The rationale for the lack of apples, as you might guess, is that sometimes adolescents simply can't be trusted with produce. "The apples were removed in fear that the patrons would wing them at the band and hurt them," says Fillmore spokesperson Michelle Eisenberg, who notes that Fillmore house manager Joe Paganelli has watched it happen. "There are about three shows a year where we're so sure that people are going to do damage with the apples that we just don't do it."

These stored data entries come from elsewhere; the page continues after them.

-- ==== Sys2Proof/Laws/PerInstr.lean ====
section
/-! SUPPORT. Decoding undoes encoding, one lemma per constructor of Instr; and the laws of bit fields put together and
taken apart that they rest on. -/

namespace Sys2Proof.Laws

theorem ext_lo {k m i n : Nat} (x : BitVec k) (y : BitVec m) (h : i + n ≤ m) :
    (x ++ y).extractLsb' i n = y.extractLsb' i n := by
  ext j hj
  simp [BitVec.getLsbD_append]
  omega

theorem ext_hi {k m i n : Nat} (x : BitVec k) (y : BitVec m) (h : m ≤ i) :
    (x ++ y).extractLsb' i n = x.extractLsb' (i - m) n := by
  ext j hj
  simp only [BitVec.getElem_extractLsb', BitVec.getLsbD_append]
  rw [if_neg (by omega)]
  congr 1
  omega

theorem ext_mid {k m i p q : Nat} (x : BitVec k) (y : BitVec m) (h : i + q = m) :
    (x ++ y).extractLsb' i (p + q) = x.extractLsb' 0 p ++ y.extractLsb' i q := by
  ext j hj
  simp only [BitVec.getElem_extractLsb', BitVec.getLsbD_append, BitVec.getElem_append]
  by_cases hq : j < q
  · rw [if_pos (by omega), dif_pos hq]
  · rw [if_neg (by omega), dif_neg hq]
    congr 1
    omega

theorem app_congr {p q : Nat} {x x' : BitVec p} {y y' : BitVec q} (hx : x = x') (hy : y = y') : x ++ y = x' ++ y' := by
  rw [hx, hy]

theorem get_lo {k m i : Nat} (x : BitVec k) (y : BitVec m) (h : i < m) : (x ++ y).getLsbD i = y.getLsbD i := by
  rw [BitVec.getLsbD_append, if_pos h]

theorem get_hi {k m i : Nat} (x : BitVec k) (y : BitVec m) (h : m ≤ i) :
    (x ++ y).getLsbD i = x.getLsbD (i - m) := by
  rw [BitVec.getLsbD_append, if_neg (by omega)]

theorem ofBool_get (b : Bool) : (BitVec.ofBool b).getLsbD 0 = b := by cases b <;> rfl

theorem app_eq {k m : Nat} (x : BitVec k) (y : BitVec m) {z : BitVec (k + m)} :
    x ++ y = z ↔ x = z.extractLsb' m k ∧ y = z.extractLsb' 0 m := by
  constructor
  · rintro rfl
    exact ⟨by rw [ext_hi _ _ (Nat.le_refl m), Nat.sub_self, BitVec.extractLsb'_eq_self],
      by rw [ext_lo _ _ (by omega), BitVec.extractLsb'_eq_self]⟩
  · rintro ⟨rfl, rfl⟩
    ext j hj
    rw [BitVec.getElem_append]
    by_cases h : j < m
    · simp [h, BitVec.getLsbD_eq_getElem hj]
    · simp [h, Nat.add_sub_cancel' (Nat.le_of_not_lt h), hj]

@[simp] theorem shape_V6_L8_ext_0_2 (x0 : BitVec 6) (x1 : BitVec 8) :
    (x0 ++ x1 : BitVec 14).extractLsb' 0 2 = (x1).extractLsb' 0 2 :=
  (ext_lo (x0 : BitVec 6) (x1 : BitVec 8) (by decide)).trans (rfl)

@[simp] theorem shape_V6_L8_ext_0_5 (x0 : BitVec 6) (x1 : BitVec 8) :
    (x0 ++ x1 : BitVec 14).extractLsb' 0 5 = (x1).extractLsb' 0 5 :=
  (ext_lo (x0 : BitVec 6) (x1 : BitVec 8) (by decide)).trans (rfl)

@[simp] theorem shape_V6_L8_ext_0_8 (x0 : BitVec 6) (x1 : BitVec 8) :
    (x0 ++ x1 : BitVec 14).extractLsb' 0 8 = x1 :=
  (ext_lo (x0 : BitVec 6) (x1 : BitVec 8) (by decide)).trans (BitVec.extractLsb'_eq_self)

@[simp] theorem shape_V6_L8_ext_2_2 (x0 : BitVec 6) (x1 : BitVec 8) :
    (x0 ++ x1 : BitVec 14).extractLsb' 2 2 = (x1).extractLsb' 2 2 :=
  (ext_lo (x0 : BitVec 6) (x1 : BitVec 8) (by decide)).trans (rfl)

@[simp] theorem shape_V6_L8_ext_4_1 (x0 : BitVec 6) (x1 : BitVec 8) :
    (x0 ++ x1 : BitVec 14).extractLsb' 4 1 = (x1).extractLsb' 4 1 :=
  (ext_lo (x0 : BitVec 6) (x1 : BitVec 8) (by decide)).trans (rfl)

@[simp] theorem shape_V6_L8_ext_6_2 (x0 : BitVec 6) (x1 : BitVec 8) :
    (x0 ++ x1 : BitVec 14).extractLsb' 6 2 = (x1).extractLsb' 6 2 :=
  (ext_lo (x0 : BitVec 6) (x1 : BitVec 8) (by decide)).trans (rfl)

@[simp] theorem shape_V6_L8_ext_6_8 (x0 : BitVec 6) (x1 : BitVec 8) :
    (x0 ++ x1 : BitVec 14).extractLsb' 6 8 = (x0 ++ (x1).extractLsb' 6 2 : BitVec 8) :=
  (ext_mid (p := 6) (q := 2) (x0 : BitVec 6) (x1 : BitVec 8) (by decide)).trans (app_congr (BitVec.extractLsb'_eq_self) (rfl))

@[simp] theorem shape_V6_L8_ext_8_6 (x0 : BitVec 6) (x1 : BitVec 8) :
    (x0 ++ x1 : BitVec 14).extractLsb' 8 6 = x0 :=
  (ext_hi (x0 : BitVec 6) (x1 : BitVec 8) (by decide)).trans (BitVec.extractLsb'_eq_self)

@[simp] theorem shape_V6_L8_get_5 (x0 : BitVec 6) (x1 : BitVec 8) :
    (x0 ++ x1 : BitVec 14)[5] = x1.getLsbD 5 :=
  (get_lo (x0 : BitVec 6) (x1 : BitVec 8) (by decide)).trans (rfl)

@[simp] theorem shape_V6_L8_eq (x0 : BitVec 6) (x1 : BitVec 8) (z : BitVec 14) :
    (x0 ++ x1 : BitVec 14) = z ↔ (x0 = (z).extractLsb' 8 6 ∧ x1 = (z).extractLsb' 0 8) :=
  (app_eq (x0 : BitVec 6) (x1 : BitVec 8)).trans (and_congr (Iff.rfl) Iff.rfl)

@[simp] theorem shape_L8_V6_ext_0_6 (x0 : BitVec 8) (x1 : BitVec 6) :
    (x0 ++ x1 : BitVec 14).extractLsb' 0 6 = x1 :=
  (ext_lo (x0 : BitVec 8) (x1 : BitVec 6) (by decide)).trans (BitVec.extractLsb'_eq_self)

@[simp] theorem shape_L8_V6_ext_6_8 (x0 : BitVec 8) (x1 : BitVec 6) :
    (x0 ++ x1 : BitVec 14).extractLsb' 6 8 = x0 :=
  (ext_hi (x0 : BitVec 8) (x1 : BitVec 6) (by decide)).trans (BitVec.extractLsb'_eq_self)

@[simp] theorem shape_L8_V6_eq (x0 : BitVec 8) (x1 : BitVec 6) (z : BitVec 14) :
    (x0 ++ x1 : BitVec 14) = z ↔ (x0 = (z).extractLsb' 6 8 ∧ x1 = (z).extractLsb' 0 6) :=
  (app_eq (x0 : BitVec 8) (x1 : BitVec 6)).trans (and_congr (Iff.rfl) Iff.rfl)

@[simp] theorem shape_V6_V6_L2_ext_0_2 (x0 : BitVec 6) (x1 : BitVec 6) (x2 : BitVec 2) :
    (x0 ++ x1 ++ x2 : BitVec 14).extractLsb' 0 2 = x2 :=
  (ext_lo (x0 ++ x1 : BitVec 12) (x2 : BitVec 2) (by decide)).trans (BitVec.extractLsb'_eq_self)

@[simp] theorem shape_V6_V6_L2_ext_2_6 (x0 : BitVec 6) (x1 : BitVec 6) (x2 : BitVec 2) :
    (x0 ++ x1 ++ x2 : BitVec 14).extractLsb' 2 6 = x1 :=
  (ext_hi (x0 ++ x1 : BitVec 12) (x2 : BitVec 2) (by decide)).trans ((ext_lo (x0 : BitVec 6) (x1 : BitVec 6) (by decide)).trans (BitVec.extractLsb'_eq_self))

@[simp] theorem shape_V6_V6_L2_ext_8_6 (x0 : BitVec 6) (x1 : BitVec 6) (x2 : BitVec 2) :
    (x0 ++ x1 ++ x2 : BitVec 14).extractLsb' 8 6 = x0 :=
  (ext_hi (x0 ++ x1 : BitVec 12) (x2 : BitVec 2) (by decide)).trans ((ext_hi (x0 : BitVec 6) (x1 : BitVec 6) (by decide)).trans (BitVec.extractLsb'_eq_self))

@[simp] theorem shape_V6_V6_L2_eq (x0 : BitVec 6) (x1 : BitVec 6) (x2 : BitVec 2) (z : BitVec 14) :
    (x0 ++ x1 ++ x2 : BitVec 14) = z ↔ ((x0 = ((z).extractLsb' 2 12).extractLsb' 6 6 ∧ x1 = ((z).extractLsb' 2 12).extractLsb' 0 6) ∧ x2 = (z).extractLsb' 0 2) :=
  (app_eq (x0 ++ x1 : BitVec 12) (x2 : BitVec 2)).trans (and_congr ((app_eq (x0 : BitVec 6) (x1 : BitVec 6)).trans (and_congr (Iff.rfl) Iff.rfl)) Iff.rfl)

@[simp] theorem shape_L3_V11_ext_0_11 (x0 : BitVec 3) (x1 : BitVec 11) :
    (x0 ++ x1 : BitVec 14).extractLsb' 0 11 = x1 :=
  (ext_lo (x0 : BitVec 3) (x1 : BitVec 11) (by decide)).trans (BitVec.extractLsb'_eq_self)

@[simp] theorem shape_L3_V11_ext_11_3 (x0 : BitVec 3) (x1 : BitVec 11) :
    (x0 ++ x1 : BitVec 14).extractLsb' 11 3 = x0 :=
  (ext_hi (x0 : BitVec 3) (x1 : BitVec 11) (by decide)).trans (BitVec.extractLsb'_eq_self)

Not to Be Rude, But What About '80s Rock? Jello Biafra has re-entered the industrial zone to collaborate with Ministry for his occasional Lard project, recently releasing the 70's Rock Must Die EP on his Alternative Tentacles label. The title track is a spoof of glam rock in which Biafra rails against the inherent idiocy of me-decade rock 'n' roll, though it should be noted that Biafra sure does sound like he's having a hell of a lot of fun singing it. To promote the record, AT headed over to eBay and is auctioning off a 1979 Pinto, the economy car infamous for its affordability, ease of handling, and habit of exploding into a fireball. The Pinto is loaded with lots of, er, crap, including LPs by Boston, Journey, Foreigner, Peter Frampton, and other reasons why Biafra started the Dead Kennedys. Bidding started at $100 on Feb. 7 and continues through the 16th.